Vermögenswerte sorgen dafür, dass dein Vermögen wächst, Verbindlichkeiten sorgen dafür, dass dein Vermögen sinkt.

 

Schauen wir uns dafür zunächst an, was Vermögenswerte genau sind. Vermögenswerte sind Gegenstände, Sachwerte oder Ansprüche, die dir Geld zufließen lassen, also einen Cashflow generieren. Darunter fallen beispielsweise Aktien, die durch Dividenden Cash an ihre Eigentümer fließen lassen oder vermietete Immobilien, die durch die monatlichen Mieteinnahmen einen Cashflow generieren. Gleiches gilt für P2P-Kredite, bei denen die erhaltenen Zinsen einen Mehrwert gegenüber der Investition liefern. Früher, als man für sein Geld auf dem Sparbuch noch Zinsen erhielt, war auch ein Sparbuch ein Vermögenswert. Seitdem der Zins jedoch bei 0% liegt wird das Vermögen durch eine Anlage auf dem Sparbuch nicht mehr gemehrt. Es dient höchstens als Geldaufbewahrung, wobei ein Tagesgeldkonto dabei die bessere alternative wäre.

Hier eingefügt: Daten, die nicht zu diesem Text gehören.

-- ==== Sys2Proof/Machine/Fabric.lean ====
section
/-! DEFINITION. Host accesses over CXL.mem, accesses of other nodes, management registers, ports, bring-up, scrubbing and health (spec
01 R15, R16; 03 R79, R80; 20 R431 to R446). -/

namespace Sys2Proof.Machine

/-! ## CXL.mem (R15, R16, R79, R147) -/

/-- The global address of an offset in the window (R15). -/
def State.windowVa (s : State) (off : BitVec 48) : Nat := s.mgmt.nodew.toNat * 2 ^ 48 + off.toNat

/-- An untranslatable host access is logged (R15). -/
def State.hostRefused (s : State) (type : BitVec 8) (off : BitVec 48) : State :=
  s.logError noPcn 0 type (BitVec.ofNat 64 (s.windowVa off)) 0

/-- An uncorrectable error that a host access meets (R443). -/
def State.hostBad (s : State) (addr : Nat) : State := s.logError noPcn 0 5 (BitVec.ofNat 64 addr) 0

/-- The first byte of the line of an offset. -/
def lineOff (off : BitVec 48) : Nat := off.toNat / 64 * 64

/-- Whether an offset is a package-interleaved address of the physical window (R16). -/
def windowOk (off : BitVec 48) : Bool := paValid (lineOff off) 64 && bits (lineOff off) 51 48 == 0

def hostRead : Req := ⟨true, false, true⟩
def hostWrite : Req := ⟨false, true, true⟩

/-- HOST_MEM_READ (R15): one line. -/
def execHostMemRead (off : BitVec 48) (s : State) : Res :=
  let poison := fun (s : State) => Host.Outcome.next (s.out (.hostPoison off))
  let refused := poison (s.hostRefused 1 off)
  if s.mgmt.state.toNat < 2 then refused
  else if s.mgmt.state = 2 then
    if !windowOk off then refused
    else
      let d := s.dramLine (dramFlat (lineOff off))
      let s := s.dramUse (dramFlat (lineOff off))
      if d.2 then poison (s.hostBad off.toNat) else .next (s.out (.hostData off d.1))
  else
    let va := s.windowVa off / 64 * 64
    if va < globalBase then refused
    else match s.homeRead 0 va hostRead true with
      | .fault h f => poison ((s.noteWalk h va f).hostRefused 1 off)
      | .wait => .next s
      | .bad s => poison (s.hostBad va)
      | .host s hpa => .next (s.out (.hostData off (s.hostMem.line (hpa / 64 * 64))))
      | .done s l => .next (s.out (.hostData off l))

/-- A line with masked bytes, stored raw at the physical address that an offset names (R16, R72). One that is not wholly written is read first: an error of it
is counted or recorded, and an uncorrectable one stays (R443). -/
def State.rawWrite (s : State) (off : BitVec 48) (mask : BitVec 64) (data : Line) : State :=
  let flat := dramFlat (lineOff off)
  let d := s.dramLine flat
  if mask = BitVec.allOnes 64 then s.dramWrite flat data false
  else
    let t := (s.dramUse flat).dramWrite flat (lineMerge d.1 mask data) false
    if d.2 then ({ t with dramBad := flat / 64 * 64 :: t.dramBad } : State).hostBad off.toNat else t

/-- HOST_MEM_WRITE (R15): the masked bytes of one line. -/
def execHostMemWrite (off : BitVec 48) (mask : BitVec 64) (data : Line) (s : State) : Res :=
  let written := fun (s : State) => Host.Outcome.next (s.out (.hostWritten off))
  let refused := Host.Outcome.next (s.hostRefused 2 off)
  if s.mgmt.state.toNat < 2 then refused
  else if s.mgmt.state = 2 then
    if !windowOk off then refused else written (s.rawWrite off mask data)
  else
    let va := s.windowVa off / 64 * 64
    if va < globalBase then refused
    else match s.homeWrite 1536 1536 va mask data hostWrite with
      | .fault h f => .next ((s.noteWalk h va f).hostRefused 2 off)
      | .wait => .next s
      | .bad s => .next (s.hostBad va)
      | .host s hpa => written { s with hostMem := s.hostMem.writeCells (maskCells (hpa / 64 * 64) mask data) }
      | .done s _ => written s

/-! ## Accesses of other nodes (R80, R93, R228) -/

/-- The place of a port's ingress interface (R106). -/
def ingress (port : Nat) : Nat := 1536 + port

/-- What an access of another node asks of its page. -/
def remoteReq : RemoteOp → Req
  | .read _ => Req.read
  | .write .. => Req.write
  | .amo .. | .cas .. => Req.both
  | .fold _ _ _ _ => Req.write
  | .nmc w0 w1 w2 w3 => (NmReq.request w0 w1 w2 w3).req
  | .nmres _ => Req.read

/-- The features that it needs (R439). -/
def remoteFeatures : RemoteOp → Nat
  | .read _ | .write .. => 0
  | .amo .. | .cas .. => 2
  | .fold .. => 1
  | .nmc .. | .nmres _ => 16

/-- An answer to another node: a fault with its reason (R112). -/
def State.remoteRefused (s : State) (src : BitVec 9) (va : Word) (reason : BitVec 8) : Res := .next (s.out (.remoteFault src va reason))

/-- The result of a home's operation for another node. -/
def HomeRes.remote (r : HomeRes) (s : State) (src : BitVec 9) (va : Word) (host : State → Nat → Res) (done : State → Line → Res) : Res :=
  match r with
  | .fault h f => (s.noteWalk h va.toNat f).remoteRefused src va f.reason
  | .wait => .next s
  | .bad s => .next ((s.hostBad va.toNat).out (.remotePoison src va))
  | .host s hpa => host s hpa
  | .done s l => done s l

/-- A read of n bytes of a line for another node at the home, once its ingress interface has translated it (R80): one event (R126). -/
def State.remoteRead (s : State) (src : BitVec 9) (va : Word) (n : Nat) : Res :=
  let a := va.toNat
  (s.homeRead 0 a Req.read true).remote s src va
    (fun s hpa => .next (s.out (.remoteData src va (BitVec.ofNat 512 (s.hostMem.readLE (hpa / 64 * 64 + a % 64) n)))))
    fun s l => .next (s.out (.remoteData src va (BitVec.ofNat 512 (lineGet l (a % 64) n))))

/-- A write of masked bytes of a line for another node (R80, R76): one event (R126). -/
def State.remoteWrite (s : State) (src : BitVec 9) (va : Word) (mask : BitVec 64) (data : Line) : Res :=
  (s.homeWrite 1536 1536 va.toNat mask data Req.write).remote s src va
    (fun s hpa => .next ({ s with hostMem := s.hostMem.writeCells (maskCells (hpa / 64 * 64) mask data) }.out (.remoteDone src va)))
    fun s _ => .next (s.out (.remoteDone src va))

/-- An atomic of another node (R80, R77). -/
def State.remoteRmw (s : State) (src : BitVec 9) (va : Word) (wide : Bit) (f : Rmw) : Res :=
  let n := if wide = 1 then 8 else 4
  (s.homeRmw 1536 1536 va.toNat n f false).remote s src va (fun s _ => .next s)
    fun s l => .next (s.out (.remoteData src va (BitVec.ofNat 512 (lineGet l (va.toNat % 64) n))))

/-- A fold contribution of another node: refused with its status and bitmap, or on its way to its channel's Mule (R93, R149, R364). -/
def State.remoteFold (s : State) (port : Nat) (src : BitVec 9) (va : Word) (j : Nat) (ffmt : BitVec 3) (len : Nat) (data : List Line) : Res :=
  let r := s.foldPagesAt (ingress port) 17 va.toNat (va.toNat + len)
  let answer := fun (s : State) (st : Nat) => Host.Outcome.next (s.out (.remoteReply src (BitVec.ofNat 64 st)))
  let chan := (r.2.head?.map FoldPage.chan).getD 0
  if 16 < r.2.length then answer r.1 0x05
  else if r.2.any FoldPage.denied then answer r.1 (0x44 + deniedMap r.2 * 256)
  else if !r.2.all FoldPage.nm then answer r.1 0x05
  else .next { r.1 with folds := r.1.folds ++ [(⟨va.toNat, len, chan, j, ffmt, data, remotePcn src, port, 0⟩ : Contribution)] }

/-- An NMC, NMRES or NMSTAT of another node at its ingress interface (R82, R311): refused with its reason, or on its way to its Mule. -/
def State.remoteNm (s : State) (place : Nat) (src : BitVec 9) (va : Word) (r : NmReq) : Res :=
  match s.nmAt place va.toNat r ⟨remotePcn src, 0, s.mgmt.ctxg, none⟩ 1 with
  | .fault h f => (s.noteAt h va.toNat f).remoteRefused src va f.reason
  | .wait => .next s
  | .gone s => .next s

/-- Whether an access keeps to what a packet can ask: a read or an atomic lies within a line, a contribution has the lines of its length within the node,
and a request goes to the VA that its words name first. -/
def remoteFits (a : Nat) : RemoteOp → Bool
  | .read n => decide (1 ≤ n) && decide (a % 64 + n ≤ 64)
  | .amo _ w _ | .cas w _ _ => a % (if w = 1 then 8 else 4) == 0
  | .fold _ _ len data => decide (1 ≤ len) && data.length == (len + 63) / 64 && decide (a % 2 ^ 48 + len ≤ 2 ^ 48)
  | .nmc w0 w1 w2 _ => (nmFirstVa w0 w1 w2).toNat == a
  | .write .. | .nmres _ => true

/-- REMOTE_ACCESS_ARRIVES (R80): an access that came through a port that is up, with the features it needs, to an address of this
node. -/
def execRemoteAccessArrives (port : Nat) (src : BitVec 9) (va : Word) (op : RemoteOp) (s : State) : Res :=
  let a := va.toNat
  let ok := match s.ports.toList[port]? with
    | some p => p.up && p.features.toNat &&& remoteFeatures op == remoteFeatures op
    | none => false
  if !ok || s.portHeld port || !s.isOwn a || a < globalBase || 2 ^ 57 ≤ a || !remoteFits a op then .next s
  else if s.mgmt.state.toNat < 3 then s.remoteRefused src va 0x0A
  else match op with
    | .nmc w0 w1 w2 w3 => s.remoteNm (ingress port) src va (.request w0 w1 w2 w3)
    | .nmres abandon => s.remoteNm (ingress port) src va (if abandon then .abandon else .resume)
    | .fold j f len d => s.remoteFold port src va j f len d
    | op => match s.translate (ingress port) a (remoteReq op) with
      | .error f => (s.noteAt (ingress port) a f).remoteRefused src va f.reason
      | .ok (s, _, _, _) => match op with
        | .read n => s.remoteRead src va n
        | .write m d => s.remoteWrite src va m d
        | .amo o w y => s.remoteRmw src va w (amoRmw o w y)
        | .cas w x y => s.remoteRmw src va w (casRmw w x y)
        | _ => .next s

/-! ## Management registers (R432 to R434) -/

/-- DOORBELL (R434): a count more than 64 ahead is ignored and logged. In the recovery state nothing but ID, STATE and the DOE mailbox
answers (R442). -/
def execDoorbell (v : BitVec 16) (s : State) : Res :=
  if s.mgmt.state = 0 then .next s
  else if 64 < (v - s.mgmt.lqhead).toNat then
    .next ({ s with free := s.free + 1 }.logError noPcn 0 6 (Config.errorAddr s.free) 0)
  else .next { s with mgmt := { s.mgmt with doorbell := v } }

/-- What a write of 8 bytes at an offset of BAR0 does to the registers (R432). -/
def Mgmt.write (m : Mgmt) (off : Nat) (v : Word) : Mgmt :=
  let ready := m.state == 2
  match off with
  | 0x0010 => if ready then { m with nodew := v.setWidth 9 } else m
  | 0x0030 => { m with prien := v.setWidth 1 }
  | 0x0100 => if ready then { m with quantum := v } else m
  | 0x0108 => if ready then { m with pqsb := v } else m
  | 0x0110 => if ready then { m with pqsn := v } else m
  | 0x0118 => if ready then { m with rper := v } else m
  | 0x0198 => { m with pcap := (v.setWidth 16).setWidth 64 }
  | n =>
    if 0x2000 ≤ n ∧ n < 0x4000 then { m with lq := m.lq.writeLE (n - 0x2000) 8 v.toNat }
    else if 0x8000 ≤ n ∧ n < 0x9000 then
      let node := (n - 0x8000) / 8
      let w := (v.setWidth 12).setWidth 64
      { m with route := upsert (fun x => x.1 == node) (fun _ => (node, w)) (node, w) m.route }
    else m

/-- MGMT_REGISTER_WRITE (R432): one aligned register. -/
def execMgmtRegisterWrite (off : BitVec 16) (v : Word) (s : State) : Res :=
  if s.mgmt.state = 0 ∨ off.toNat % 8 ≠ 0 then .next s else .next { s with mgmt := s.mgmt.write off.toNat v }

/-- The four doublewords of an error record (R438). -/
def ErrRec.words (r : ErrRec) : List Word :=
  [BitVec.ofNat 64 (r.ctxg.toNat * 2 ^ 48 + r.pcn.toNat * 2 ^ 16 + r.cause.toNat * 256 + r.type.toNat), r.addr, r.epc, r.tb]

/-- The value of a slot of a list; an unlisted one is zero. -/
def slotValue (xs : List (Nat × Word)) (n : Nat) : Word := ((xs.find? fun x => x.1 == n).map (·.2)).getD 0

/-- CTXW (R101). -/
def Mgmt.ctxw (m : Mgmt) : Word := BitVec.ofNat 64 (m.ctxg.toNat + m.root.toNat * 2 ^ 16)

/-- What 8 bytes of BAR0 at an aligned offset read as (R432): bytes that the table does not list read zero, and so do the registers that are only
written (log entry 75). -/
def Mgmt.read (m : Mgmt) (off : Nat) : Word := match off with
  | 0x0000 => 0x0000000100001648
  | 0x0008 => m.state.setWidth 64
  | 0x0010 => m.nodew.setWidth 64
  | 0x0020 => m.lqhead.setWidth 64
  | 0x0028 => m.errhead.setWidth 64
  | 0x0030 => m.prien.setWidth 64
  | 0x0040 => m.ctxw
  | 0x0100 => m.quantum
  | 0x0108 => m.pqsb
  | 0x0110 => m.pqsn
  | 0x0118 => m.rper
  | 0x0140 => m.prlate
  | 0x0148 => m.mdrop
  | 0x0150 => m.fpdrop
  | 0x0158 => m.nmlate
  | 0x0180 => m.eol
  | 0x0188 => m.therm
  | 0x0190 => m.pwr
  | 0x0198 => m.pcap
  | n =>
    if 0x2000 ≤ n ∧ n < 0x4000 then BitVec.ofNat 64 (m.lq.readLE (n - 0x2000) 8)
    else if 0x4000 ≤ n ∧ n < 0x4200 then slotValue m.lqout ((n - 0x4000) / 8)
    else if 0x6000 ≤ n ∧ n < 0x6800 then
      (((m.errlog.find? fun r => r.1 == (n - 0x6000) / 32).map fun r => r.2.words).getD []).getD ((n - 0x6000) % 32 / 8) 0
    else if 0x8000 ≤ n ∧ n < 0x9000 then slotValue m.route ((n - 0x8000) / 8)
    else 0

/-- The host reads 8 bytes of BAR0 (R431 to R433); in the recovery state only ID and STATE answer (R442). -/
def State.barRead (s : State) (off : Nat) : State :=
  if off % 8 ≠ 0 ∨ 65536 ≤ off ∨ (s.mgmt.state = 0 ∧ 16 ≤ off) then s else s.out (.barData off (s.mgmt.read off))

/-! ## Ports (R439, R441) -/

/-- The port number i. -/
def State.port (s : State) (i : Nat) : Port := s.ports.toList.getD i ⟨false, 0, 0⟩

/-- A port trains with its partner (R439): the lower minor version and the AND of the features; with another major version the port stays down,
and is logged. -/
def State.train (s : State) (port : Nat) (version : BitVec 16) (features : Word) : State :=
  if version.toNat / 256 ≠ 1 then s.logError noPcn 0 7 (BitVec.ofNat 64 port) 0
  else { s with ports := s.ports.setIfInBounds port ⟨true, 0x0100, features &&& 0x1F⟩ }

/-- LINK_UP (R439): a port that is down trains again, once bring-up has trained the ports (R441, R442). -/
def execLinkUp (port : Nat) (version : BitVec 16) (features : Word) (s : State) : Res :=
  if 12 ≤ port ∨ (s.port port).up ∨ s.mgmt.state.toNat < 2 then .next s else .next (s.train port version features)

/-- Whether a port is up that negotiated a feature and that no fold contribution holds (R439, R96). -/
def State.anyPort (s : State) (feature : Nat) : Bool :=
  s.ports.toList.zipIdx.any fun p => p.1.up && p.1.features.toNat &&& feature == feature && !s.portHeld p.2

/-- What waits at a core for an answer through a port (R441). -/
def Core.waitsOn (c : Core) (port : Nat) : Option Access :=
  if c.outPort = some port then c.out.map (·.1) else none

/-- Every remote write from number n on that left through a port faults, the oldest first, so that they park in the order of their sending (R118,
R119). One that its full park keeps under way has no port any more and faults again later (R112). The first number is fuel. -/
def State.faultWritesFrom (s : State) (port : Nat) (f : FaultInfo) : Nat → Nat → State
  | 0, _ => s
  | k + 1, n => match s.remoteWrites[n]? with
    | none => s
    | some w =>
      if w.port = some port then
        let t := s.farWriteFault n { w with port := none } f
        t.faultWritesFrom port f k (if t.remoteWrites.length < s.remoteWrites.length then n else n + 1)
      else s.faultWritesFrom port f k (n + 1)

/-- Every remote write that left through a port faults. -/
def State.faultWrites (s : State) (port : Nat) (f : FaultInfo) : State := s.faultWritesFrom port f s.remoteWrites.length 0

/-- Every near-memory request from number n on that left through a port faults, as the writes do. The first number is fuel. -/
def State.faultRequestsFrom (s : State) (port : Nat) (f : FaultInfo) : Nat → Nat → State
  | 0, _ => s
  | k + 1, n => match s.nmFlight[n]? with
    | none => s
    | some x =>
      if x.port = some port then
        let t := s.nmFault n { x with port := none } remotePark f
        t.faultRequestsFrom port f k (if t.nmFlight.length < s.nmFlight.length then n else n + 1)
      else s.faultRequestsFrom port f k (n + 1)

Wir merken uns also: Vermögenswerte mehren dein Vermögendurch Geldzuflüsse.

Demgegenüber stehen Verbindlichkeiten. Verbindlichkeiten sind all die Dinge, die mehr Geld kosten, als sie einbringen. Sie senken das eigene Vermögen. Darunter fallen beispielsweise alle Konsumgüter, aber auch das eigene Auto oder eine selbstgenutzte Immobilie.

All diese Dinge kosten Geld, ohne mehr als ihren Kaufpreis einzubringen. In der Regel sinkt bereits mit dem Kauf einer Verbindlichkeit der Wert der Sache.

Das Paradebeispiel ist der Kauf eines Neuwagens. Viele Menschen kaufen sich einen Neuwagen und denken, dass sie dadurch ihr Vermögen gemehrt haben. Das Gegenteil ist der Fall. Bereits mit der Anmeldung des Fahrzeugs beim Straßenverkehrsamt sinkt der Wert eines Neuwagens um bis zu 30%. Zu diesem Zeitpunkt hat man das Fahrzeug noch nicht einen Kilometer gefahren.

 

Fazit:

Natürlich gebe auch ich Geld für Verbindlichkeiten aus. Ich habe ein eigenes Auto und gebe Geld für Urlaube oder Konsumgüter aus. Es geht auch nicht darum, kein Geld für Verbindlichkeiten auszugeben. Vielmehr geht es darum, den Unterschied zwischen einem Vermögenswert und einer Verbindlichkeit zu kennen, um bewusst in Vermögenswerte zu investieren. Es ist einer der größten Fehler, sein Geld für Verbindlichkeiten auszugeben, in der Vorstellung es handele sich um einen Vermögenswert.